## [WHAT YOU HAVE TO DO]
Which of the lines below contain the string "lies"? Copy each one.

## [RECORDED DATA]
*** Block opens ***
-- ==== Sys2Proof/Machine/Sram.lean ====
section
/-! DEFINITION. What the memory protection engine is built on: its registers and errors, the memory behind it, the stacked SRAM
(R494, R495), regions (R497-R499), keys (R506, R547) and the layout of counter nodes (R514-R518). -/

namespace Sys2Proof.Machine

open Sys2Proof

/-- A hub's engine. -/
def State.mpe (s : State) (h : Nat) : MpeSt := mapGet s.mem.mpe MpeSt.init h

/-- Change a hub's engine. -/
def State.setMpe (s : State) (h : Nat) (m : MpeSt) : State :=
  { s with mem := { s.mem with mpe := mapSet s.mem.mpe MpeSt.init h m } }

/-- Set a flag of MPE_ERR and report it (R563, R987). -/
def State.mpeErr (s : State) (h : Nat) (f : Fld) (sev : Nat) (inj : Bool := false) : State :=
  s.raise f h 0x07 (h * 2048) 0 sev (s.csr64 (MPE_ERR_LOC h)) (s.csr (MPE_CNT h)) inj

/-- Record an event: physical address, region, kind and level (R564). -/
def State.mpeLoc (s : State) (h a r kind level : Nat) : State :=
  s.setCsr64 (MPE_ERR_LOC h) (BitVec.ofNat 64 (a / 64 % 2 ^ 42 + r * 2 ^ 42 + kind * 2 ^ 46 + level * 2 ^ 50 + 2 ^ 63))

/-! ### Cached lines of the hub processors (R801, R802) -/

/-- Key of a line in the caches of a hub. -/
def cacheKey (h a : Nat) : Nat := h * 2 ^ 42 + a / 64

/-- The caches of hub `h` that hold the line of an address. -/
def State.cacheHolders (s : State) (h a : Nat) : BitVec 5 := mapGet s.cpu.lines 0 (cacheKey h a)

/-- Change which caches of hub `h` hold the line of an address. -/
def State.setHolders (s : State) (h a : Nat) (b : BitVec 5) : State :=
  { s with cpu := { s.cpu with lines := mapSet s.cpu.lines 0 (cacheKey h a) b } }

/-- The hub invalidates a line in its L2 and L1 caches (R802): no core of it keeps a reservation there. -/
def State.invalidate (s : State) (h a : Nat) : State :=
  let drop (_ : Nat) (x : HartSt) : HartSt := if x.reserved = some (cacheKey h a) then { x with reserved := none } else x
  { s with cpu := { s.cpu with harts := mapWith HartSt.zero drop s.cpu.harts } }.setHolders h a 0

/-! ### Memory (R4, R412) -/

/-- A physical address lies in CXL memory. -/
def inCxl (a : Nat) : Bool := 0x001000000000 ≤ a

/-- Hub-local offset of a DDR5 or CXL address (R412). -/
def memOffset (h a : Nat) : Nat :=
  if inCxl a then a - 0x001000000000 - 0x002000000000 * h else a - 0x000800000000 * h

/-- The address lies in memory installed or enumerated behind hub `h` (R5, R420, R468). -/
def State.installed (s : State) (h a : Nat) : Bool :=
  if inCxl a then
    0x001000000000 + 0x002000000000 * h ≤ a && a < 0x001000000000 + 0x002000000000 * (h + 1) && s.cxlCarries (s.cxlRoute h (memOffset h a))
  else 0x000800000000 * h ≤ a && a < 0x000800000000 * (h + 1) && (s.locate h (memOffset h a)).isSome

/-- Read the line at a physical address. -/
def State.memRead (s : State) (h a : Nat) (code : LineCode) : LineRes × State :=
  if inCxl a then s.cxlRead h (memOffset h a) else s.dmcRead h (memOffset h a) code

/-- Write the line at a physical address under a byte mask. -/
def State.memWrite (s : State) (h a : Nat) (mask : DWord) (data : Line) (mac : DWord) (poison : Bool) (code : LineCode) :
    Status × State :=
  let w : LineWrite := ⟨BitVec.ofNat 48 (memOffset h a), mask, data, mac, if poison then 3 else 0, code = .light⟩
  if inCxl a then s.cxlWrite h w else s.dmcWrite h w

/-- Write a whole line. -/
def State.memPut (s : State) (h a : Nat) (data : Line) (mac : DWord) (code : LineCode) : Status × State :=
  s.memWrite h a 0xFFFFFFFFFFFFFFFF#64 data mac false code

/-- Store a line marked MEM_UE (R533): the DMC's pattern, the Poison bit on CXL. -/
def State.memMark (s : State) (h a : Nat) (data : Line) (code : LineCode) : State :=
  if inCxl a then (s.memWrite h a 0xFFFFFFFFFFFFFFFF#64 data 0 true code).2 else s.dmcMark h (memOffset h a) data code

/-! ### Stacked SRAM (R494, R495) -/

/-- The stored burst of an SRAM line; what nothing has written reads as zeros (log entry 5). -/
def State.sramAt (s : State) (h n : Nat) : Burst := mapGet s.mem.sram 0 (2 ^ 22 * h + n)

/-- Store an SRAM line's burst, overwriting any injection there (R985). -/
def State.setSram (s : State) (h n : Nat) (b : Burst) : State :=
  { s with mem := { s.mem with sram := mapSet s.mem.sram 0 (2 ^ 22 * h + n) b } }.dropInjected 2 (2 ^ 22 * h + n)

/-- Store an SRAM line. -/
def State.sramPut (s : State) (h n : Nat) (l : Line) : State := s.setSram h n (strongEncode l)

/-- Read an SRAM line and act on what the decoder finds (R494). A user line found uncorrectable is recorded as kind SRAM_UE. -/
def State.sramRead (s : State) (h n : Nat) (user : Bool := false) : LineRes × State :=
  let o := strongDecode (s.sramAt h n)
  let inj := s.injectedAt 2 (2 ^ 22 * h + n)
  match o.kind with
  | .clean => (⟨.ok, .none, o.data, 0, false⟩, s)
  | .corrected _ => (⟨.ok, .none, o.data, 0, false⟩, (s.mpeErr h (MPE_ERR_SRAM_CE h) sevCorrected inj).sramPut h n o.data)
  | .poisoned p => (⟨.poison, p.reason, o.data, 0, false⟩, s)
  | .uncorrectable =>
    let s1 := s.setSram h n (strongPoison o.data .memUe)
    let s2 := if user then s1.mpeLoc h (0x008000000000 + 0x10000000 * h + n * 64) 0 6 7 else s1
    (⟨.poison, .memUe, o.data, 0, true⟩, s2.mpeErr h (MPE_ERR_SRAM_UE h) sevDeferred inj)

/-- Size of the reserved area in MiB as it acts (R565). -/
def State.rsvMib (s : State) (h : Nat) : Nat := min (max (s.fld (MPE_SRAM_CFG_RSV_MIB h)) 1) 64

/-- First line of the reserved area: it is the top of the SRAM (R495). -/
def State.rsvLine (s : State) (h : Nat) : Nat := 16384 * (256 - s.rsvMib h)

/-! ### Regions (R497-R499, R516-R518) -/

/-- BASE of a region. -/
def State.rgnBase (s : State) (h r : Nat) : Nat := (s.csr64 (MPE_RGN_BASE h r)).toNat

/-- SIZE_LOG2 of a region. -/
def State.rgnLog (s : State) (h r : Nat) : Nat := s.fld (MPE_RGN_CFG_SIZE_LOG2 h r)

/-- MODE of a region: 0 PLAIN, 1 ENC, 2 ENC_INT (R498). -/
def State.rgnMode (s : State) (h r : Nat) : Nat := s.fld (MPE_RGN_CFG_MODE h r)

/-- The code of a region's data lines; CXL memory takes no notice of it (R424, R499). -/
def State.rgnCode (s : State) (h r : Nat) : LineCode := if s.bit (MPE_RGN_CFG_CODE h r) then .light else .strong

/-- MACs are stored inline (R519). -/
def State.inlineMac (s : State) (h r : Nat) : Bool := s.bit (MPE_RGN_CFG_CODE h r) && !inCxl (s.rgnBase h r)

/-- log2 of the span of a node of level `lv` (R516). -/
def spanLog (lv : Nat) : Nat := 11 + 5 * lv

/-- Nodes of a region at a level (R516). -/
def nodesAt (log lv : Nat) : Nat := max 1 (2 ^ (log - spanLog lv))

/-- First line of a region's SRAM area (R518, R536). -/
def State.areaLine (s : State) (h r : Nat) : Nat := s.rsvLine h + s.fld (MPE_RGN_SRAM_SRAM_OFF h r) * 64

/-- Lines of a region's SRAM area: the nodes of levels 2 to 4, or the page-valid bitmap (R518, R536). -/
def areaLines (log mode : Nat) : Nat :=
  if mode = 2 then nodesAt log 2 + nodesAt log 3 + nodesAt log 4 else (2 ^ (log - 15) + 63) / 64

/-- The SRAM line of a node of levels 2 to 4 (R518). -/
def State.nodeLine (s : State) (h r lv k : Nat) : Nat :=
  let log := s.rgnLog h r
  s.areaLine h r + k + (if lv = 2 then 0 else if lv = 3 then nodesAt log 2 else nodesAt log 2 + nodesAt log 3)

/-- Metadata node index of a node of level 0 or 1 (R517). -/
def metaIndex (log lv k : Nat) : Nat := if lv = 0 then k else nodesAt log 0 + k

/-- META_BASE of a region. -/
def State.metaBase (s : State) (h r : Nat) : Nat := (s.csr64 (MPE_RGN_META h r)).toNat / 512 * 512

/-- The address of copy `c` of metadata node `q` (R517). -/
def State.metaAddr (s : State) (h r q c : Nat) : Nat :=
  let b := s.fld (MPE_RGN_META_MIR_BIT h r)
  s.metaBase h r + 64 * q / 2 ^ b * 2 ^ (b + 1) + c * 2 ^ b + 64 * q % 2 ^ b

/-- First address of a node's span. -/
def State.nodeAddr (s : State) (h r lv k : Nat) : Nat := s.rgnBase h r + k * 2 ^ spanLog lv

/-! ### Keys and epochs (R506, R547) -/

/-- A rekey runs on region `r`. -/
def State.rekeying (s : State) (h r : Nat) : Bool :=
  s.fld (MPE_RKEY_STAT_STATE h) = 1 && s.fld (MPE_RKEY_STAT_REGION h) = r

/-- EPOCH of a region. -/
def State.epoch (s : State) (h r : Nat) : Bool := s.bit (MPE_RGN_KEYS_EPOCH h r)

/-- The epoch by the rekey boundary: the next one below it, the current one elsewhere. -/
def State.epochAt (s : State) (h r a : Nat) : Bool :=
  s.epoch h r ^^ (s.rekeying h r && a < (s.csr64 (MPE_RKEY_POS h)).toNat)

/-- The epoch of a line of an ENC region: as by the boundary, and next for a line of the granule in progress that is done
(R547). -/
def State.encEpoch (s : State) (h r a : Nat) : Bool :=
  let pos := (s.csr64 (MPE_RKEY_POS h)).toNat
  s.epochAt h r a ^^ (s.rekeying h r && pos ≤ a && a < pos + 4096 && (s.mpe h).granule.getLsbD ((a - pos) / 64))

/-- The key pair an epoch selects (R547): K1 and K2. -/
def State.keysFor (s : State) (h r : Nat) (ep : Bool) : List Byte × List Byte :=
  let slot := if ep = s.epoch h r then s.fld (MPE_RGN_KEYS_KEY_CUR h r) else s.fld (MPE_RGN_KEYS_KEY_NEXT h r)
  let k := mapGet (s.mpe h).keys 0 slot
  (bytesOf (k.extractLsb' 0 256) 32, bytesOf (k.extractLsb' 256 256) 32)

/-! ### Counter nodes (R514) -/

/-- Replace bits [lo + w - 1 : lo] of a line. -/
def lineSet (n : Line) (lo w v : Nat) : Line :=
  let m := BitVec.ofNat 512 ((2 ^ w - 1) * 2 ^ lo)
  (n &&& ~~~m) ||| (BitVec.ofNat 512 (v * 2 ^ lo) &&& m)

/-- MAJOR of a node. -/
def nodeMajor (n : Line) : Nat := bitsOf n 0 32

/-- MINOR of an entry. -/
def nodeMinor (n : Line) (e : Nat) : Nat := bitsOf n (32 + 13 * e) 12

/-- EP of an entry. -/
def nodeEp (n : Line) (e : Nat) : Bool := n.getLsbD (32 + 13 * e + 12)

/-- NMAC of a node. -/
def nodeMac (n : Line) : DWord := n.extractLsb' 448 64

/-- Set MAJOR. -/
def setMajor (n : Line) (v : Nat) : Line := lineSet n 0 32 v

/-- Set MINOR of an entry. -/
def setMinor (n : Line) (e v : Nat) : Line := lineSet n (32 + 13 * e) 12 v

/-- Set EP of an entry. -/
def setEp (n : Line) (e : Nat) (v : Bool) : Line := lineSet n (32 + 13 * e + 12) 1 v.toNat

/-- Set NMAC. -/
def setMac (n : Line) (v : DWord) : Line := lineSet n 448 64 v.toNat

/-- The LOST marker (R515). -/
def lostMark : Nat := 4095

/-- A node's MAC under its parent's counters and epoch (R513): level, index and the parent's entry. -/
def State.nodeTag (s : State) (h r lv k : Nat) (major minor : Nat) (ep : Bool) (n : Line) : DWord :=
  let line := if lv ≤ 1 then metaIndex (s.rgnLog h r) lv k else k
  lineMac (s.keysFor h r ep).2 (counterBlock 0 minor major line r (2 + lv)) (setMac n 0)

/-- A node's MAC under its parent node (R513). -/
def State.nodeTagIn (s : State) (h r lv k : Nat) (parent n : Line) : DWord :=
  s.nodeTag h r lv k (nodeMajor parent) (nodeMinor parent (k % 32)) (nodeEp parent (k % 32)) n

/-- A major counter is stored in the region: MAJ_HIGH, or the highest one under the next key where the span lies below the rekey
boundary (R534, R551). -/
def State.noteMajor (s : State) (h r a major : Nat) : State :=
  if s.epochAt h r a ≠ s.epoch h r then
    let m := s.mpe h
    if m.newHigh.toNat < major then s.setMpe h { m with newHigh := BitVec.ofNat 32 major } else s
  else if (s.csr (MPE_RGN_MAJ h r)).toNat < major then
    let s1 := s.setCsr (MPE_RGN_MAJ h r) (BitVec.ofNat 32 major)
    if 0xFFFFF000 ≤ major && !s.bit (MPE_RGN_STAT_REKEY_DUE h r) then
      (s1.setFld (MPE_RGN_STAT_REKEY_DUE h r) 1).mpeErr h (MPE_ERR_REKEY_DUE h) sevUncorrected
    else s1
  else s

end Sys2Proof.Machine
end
*** Block closes ***
## [SOLUTION BELOW]
/-- A physical address lies in CXL memory. -/
/-- The address lies in memory installed or enumerated behind hub `h` (R5, R420, R468). -/
/-- A major counter is stored in the region: MAJ_HIGH, or the highest one under the next key where the span lies below the rekey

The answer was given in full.